Mr. LUDINGTON. It could do that in many communities.

Mr. DUNCAN. And your theory is those youngsters who can no longer be served by the vocational educational school, because of the absence of the work-study program they will find themselves going into the Neighborhood Youth Corps and getting work experience on the job that will take the place of the vocational education school?

Mr. LUDINGTON. That is one of the assumptions.

Mr. Duncan. Is this a better way to train these youngsters to earn their living with their hands than in a vocational educational school?

Mr. LUDINGTON. I do not know that there is a 100-percent agreement on that, whether it is better. It may be better in some respects, but not others.

Mr. Flood. "No" is the answer?
Mr. LUDINGTON. I was ready to say that.

Mr. DUNCAN. Well, this sounds to me as though it represents policy to encourage the one program as against the other, and it does not make sense to me if your rather emphatically repeating “No” is a correct answer to that question. If this is the better of the two programs, why should we be discouraging it and encouraging the Neighborhood Youth Corps ?

Mr. KARSH. The “No” answer to the question is not a unanimous answer.

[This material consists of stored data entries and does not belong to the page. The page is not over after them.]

/-- What a written register of the module's own pages brings about. -/
def Chip.pageEffect (c : Chip) (o : Engine) (h : RegHit) (a v : Nat) : Chip :=
  let m := c.eng
  let e := fun (m : Engine) => { c with eng := m }
  match h.blk with
  | .sysB => if a = R.SYS_CTL then c.sysCtl v else c
  | .clkB => if a = R.CLK_REFSEL then e (m.refselWritten (o.fld R.CLK_REFSEL_SRC)) else c
  | .tbB => if a = R.TB_CTL ∧ bitAt v 0 then e m.tbLoadReq else c
  | .safeB => if a = R.SAFE_CTL then c.safeCtl v else c
  | .evtB =>
    if a = R.EVT_CTL then e (m.evtCtl (o.reg a))
    else if a = R.EVT_STG_HEAD then e ((m.setReg a (o.reg a)).stgHead v)
    else if (a = R.EVT_RING_BASE_LO ∨ a = R.EVT_RING_BASE_HI) ∧ o.flag R.EVT_CTL_EN then e (m.setReg a (o.reg a))
    else c
  | .mgtB => if a = R.MGT_FUSECTL ∧ bitAt v 0 then e (m.fuseProg (bitsOf v 16 16)) else c
  | .damB => if a = R.DAM_CTL then c.damCtl v else c
  | .fluB => if a = R.FLU_CTL h.inst then e (m.fluCtl (if h.inst = 0 then .fa else .fb) (bitAt v 1)) else c
  | .ringB =>
    if a = R.RING_CTL then
      let m := m.modeWrite (o.flag R.RING_CTL_MODE) (bitAt v 0)
      e (if bitAt v 4 then m.rediscover else m)
    else if a = R.RING_CWR_CTL ∧ bitAt v 0 then e m.cwrGo
    else c
  | .tankB =>
    if a = R.TANK_RETREQ then e m.retreqWritten
    else if 0x100 ≤ h.off ∧ h.off < 0x200 then e (m.ownWritten ((h.off - 0x100) / 4)) else c
  | .tbistB => if a = R.TBIST_CTL ∧ bitAt v 16 then e m.tbistGo else c
  | .cisB =>
    if a = R.CIS_CTL then
      let c := if bitAt v 4 then c.reinit else c
      if bitAt v 0 then { c with eng := c.eng.opGo } else c
    else c
  | .cispB => if h.off < 0x440 ∧ h.off % 0x20 = 0x1C ∧ bitAt v 0 then e (m.revive (32 * h.inst + (h.off - 0x40) / 0x20)) else c
  | .cbistB => if a = R.CBIST_CTL ∧ bitAt v 2 then e m.cbistGo else c
  | _ => c

/-- What a written register of the capture pages brings about; `key` tells the bank. -/
def Engine.captureEffect (m o : Engine) (h : RegHit) (a key v : Nat) : Engine :=
  let n := h.inst
  match h.blk with
  | .intkB =>
    if a = R.INTK_THRSEL n then (if m.armed then m else m.thrselApply n)
    else if a = R.INTK_THR_A n then m.thresholdWritten n false
    else if a = R.INTK_THR_B n then m.thresholdWritten n true
    else if a = R.INTK_CKTHR n then m.ckthrWritten n
    else if a = R.INTK_XCTL n then m.xctlWritten n
    else if a = R.INTK_CAL n ∧ bitAt v 8 then m.calGo n m.armed
    else m
  | .ruB => if a = R.RU_EYECTL n ∧ bitAt v 12 then m.eyeGo n else if a = R.RU_FIFO_PEAK n then m.showFifo n else m
  | .rugB =>
    if 0x80 ≤ h.off ∧ h.off < 0x100 then
      (let g := (h.off - 0x80) / 0x20
       if h.off % 0x20 = 0 then m.cntWritten n g false else if h.off % 0x20 = 4 then m.cntWritten n g true else m)
    else if 0x200 ≤ h.off ∧ h.off < 0x240 ∧ h.off % 0x10 = 0 then m.tctlWritten n (key / 0x100000) ((h.off - 0x200) / 0x10) o
    else m
  | .confB =>
    if a = R.CONF_SETSEL then (if m.armed then m else m.setselWritten)
    else if a = R.CONF_VERIFY ∧ bitAt v 0 then m.verify (m.flag R.CONF_VERIFY_SET)
    else if a = R.CONF_SNAPCTL ∧ bitAt v 0 then m.snapGo
    else if 0x100 ≤ h.off ∧ h.off < 0x140 then m.setcrcWritten false
    else if 0x140 ≤ h.off ∧ h.off < 0x180 then m.setcrcWritten true
    else m
  | .rotaB =>
    if a = R.ROTA_CTL then m.rotaCtl (o.reg a) (bitAt v 1)
    else if a = R.ROTA_HEAD then (m.setReg a (o.reg a)).rotaHead (bitsOf v 0 14)
    else if a = R.ROTA_REPSTOP then m.repStop v
    else m
  | .gateB => if a = R.GATE_BANKCFG then m.bankcfgWritten (o.reg a) else m
  | .segB => if (h.off - 0x40) % 0x3C = 0x1C then m.lockctl (64 * n + (h.off - 0x40) / 0x3C) (bitAt v 0) (bitAt v 1) (bitAt v 2) else m
  | _ => m

/-- What a write of a head register brings about (R404, R410, R380): enables over set bits raise the event, LOCK locks, a commit is asked for. -/
def Engine.headEffect (m o : Engine) (h : RegHit) (a v : Nat) : Engine :=
  if h.off = 0x0C then (if bitAt v 0 ∧ h.blk ≠ .dirB then m.setReg a 1 else m)
  else if h.off = 0x14 then
    let fresh := m.reg a &&& ~~~o.reg a &&& m.reg (statusAddr h.page)
    if fresh = 0 then m else m.raise h.page fresh
  else if h.off = 0x1C then
    let bits := v &&& commitMask h.blk
    if bits = 0 then m else (m.orReg a bits).dispCommit h.inst
  else m

/-- Everything that a stored write brings about. -/
def Chip.writeEffect (c : Chip) (o : Engine) (h : RegHit) (a key v : Nat) : Chip :=
  if h.off < 0x40 then { c with eng := c.eng.headEffect o h a v }
  else (({ c with eng := c.eng.captureEffect o h a key v }).pageEffect o h a v).hostEffect o h a v

/-- The DATA of entries 0x0215 and 0x0216 (R418). -/
def violData (port : Port) (write : Bool) (off origin : Nat) : Nat := port.code + write.toNat * 2 ^ 3 + off / 4 * 2 ^ 4 + origin * 2 ^ 16

/-- Would a write change a frozen field of a locked page (R411, R413)? -/
def Engine.frozenBy (m : Engine) (h : RegHit) (a v : Nat) : Bool :=
  bitAt (m.reg (lockAddr h.page)).toNat 0 && (decide (0x40 ≤ h.off) || h.off == 0x14) &&
    ((m.heldReg (m.keyOf h a) ^^^ BitVec.ofNat 32 v) &&& BitVec.ofNat 32 h.row.rw) != 0

/-- The writable fields of a register take a value; both copies are good again (R4, R409). DESIGN CHOICE: notes/assumptions/101.md. -/
def Engine.storeFields (m : Engine) (h : RegHit) (key : Nat) (v : Word) : Engine :=
  let mask := BitVec.ofNat 32 (h.row.rw ||| h.row.rwh)
  let m := m.setReg key ((m.reg key &&& ~~~mask) ||| (v &&& mask))
  { m with badParity := m.badParity.filter (fun k => k != key) }

/-- May a write act while the module is dammed (R435)? -/
def damWrite (port : Port) (a v : Nat) : Bool :=
  (a == R.DAM_CTL && bitAt v 1 && (port == .host || port == .mgmt)) || (a == R.DAM_IMG_ADDR && port == .mgmt)

/-- A write that reaches a register and is allowed there: held, or stored with what it brings about (R82, R416). -/
def Chip.writeAt (c : Chip) (h : RegHit) (a : Nat) (v : Word) : Chip :=
  let m := c.eng
  if m.isHeld a then
    (if m.asking && ruHeld a then { c with eng := m.holdLate a v }
     else if m.armed || m.store.active then { c with eng := (m.noteWrite a v true).hold a v }
     else { c with eng := (m.noteWrite a v false).takeConfig a v })
  else
    let key := m.keyOf h a
    ({ c with eng := m.storeFields h key v }).writeEffect m h a key v.toNat

/-- A write that the class forbids (R261, R401): the fault, its entry, and of a flume request whose it was. DESIGN CHOICE: notes/assumptions/146.md. -/
def Engine.accessViol (m : Engine) (page off : Nat) (port : Port) (origin : Nat) : Engine :=
  let m := (m.pageFault page 3 port true off).logNow page 2 0x0215 (violData port true off origin)
  if port == .fa || port == .fb then m.setRing { m.ring with refused := some (origin, (m.ring.heard.find? (fun h => h.pos == origin)).map (·.id)) } else m

/-- A write of a register by a port (R394 to R416); `origin` is the ring position a flume access comes from. One whose clock is stopped with the headrace waits for it (R20, R407). -/
def Chip.writeReg (c : Chip) (port : Port) (origin a : Nat) (v : Word) : Chip × Bus :=
  let m := c.eng
  if m.dammed ∧ !damWrite port a v.toNat then ({ c with eng := m.addSat R.DAM_WDISC 1 }, .ok)
  else if m.lost && !alwaysOn a then ({ c with eng := m.setMgt { m.mgt with stalled := m.mgt.stalled ++ [(port, origin, a, v)] } }, .ok)
  else if 0x100000 ≤ a ∨ a % 4 ≠ 0 then (c, .unimpl)
  else if isDirWord a then
    (if classAllows 0 port then (c, .ok) else ({ c with eng := m.accessViol (a / 0x1000) (a % 0x1000) port origin }, .forbidden))
  else match decodeReg a with
    | none => ({ c with eng := m.unimplAt port true a }, .unimpl)
    | some h =>
      let cls := if h.off = 0x0C then 1 else h.blk.cls
      if m.absentCisp a then (c, .ok)
      else if !classAllows cls port then ({ c with eng := m.accessViol h.page h.off port origin }, .forbidden)
      else if m.frozenBy h a v.toNat then ({ c with eng := (m.pageFault h.page 2 port true h.off).logNow h.page 2 0x0216 (violData port true h.off origin) }, .ok)
      else (c.writeAt h a v, .ok)

/-- Writes that waited for the headrace take effect, in their order (R407). -/
def Chip.unstall (c : Chip) : Chip :=
  if c.eng.lost then c
  else c.eng.mgt.stalled.foldl (fun c w => (c.writeReg w.1 w.2.1 w.2.2.1 w.2.2.2).1) { c with eng := c.eng.setMgt { c.eng.mgt with stalled := [] } }

end Sys2Proof.Machine
end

Mr. Flood. Let me tell you about one of my Polish constituents.

We had a Polish fellow who used to go out where we went fishing. He was a hard laborer in the mines. Everyone used to kid him. He was no dope, but sort of funny.

He would sit around in the grocery store near the lake. He would have a couple of beers and say he was the smartest fellow in the world, he and his brother Methro. He had a brother Methro and he and his brother Methro could answer any question that anyone asked about anything.

He was a natural performer and speaker, so you would ask him a question and he would say, "That is à question for Methro."

There was no Methro, of course.
Mr. KARSH. That is your answer.
Mr. Flood. That is a question for Methro.
Mr. HOWE. We can use that in the future.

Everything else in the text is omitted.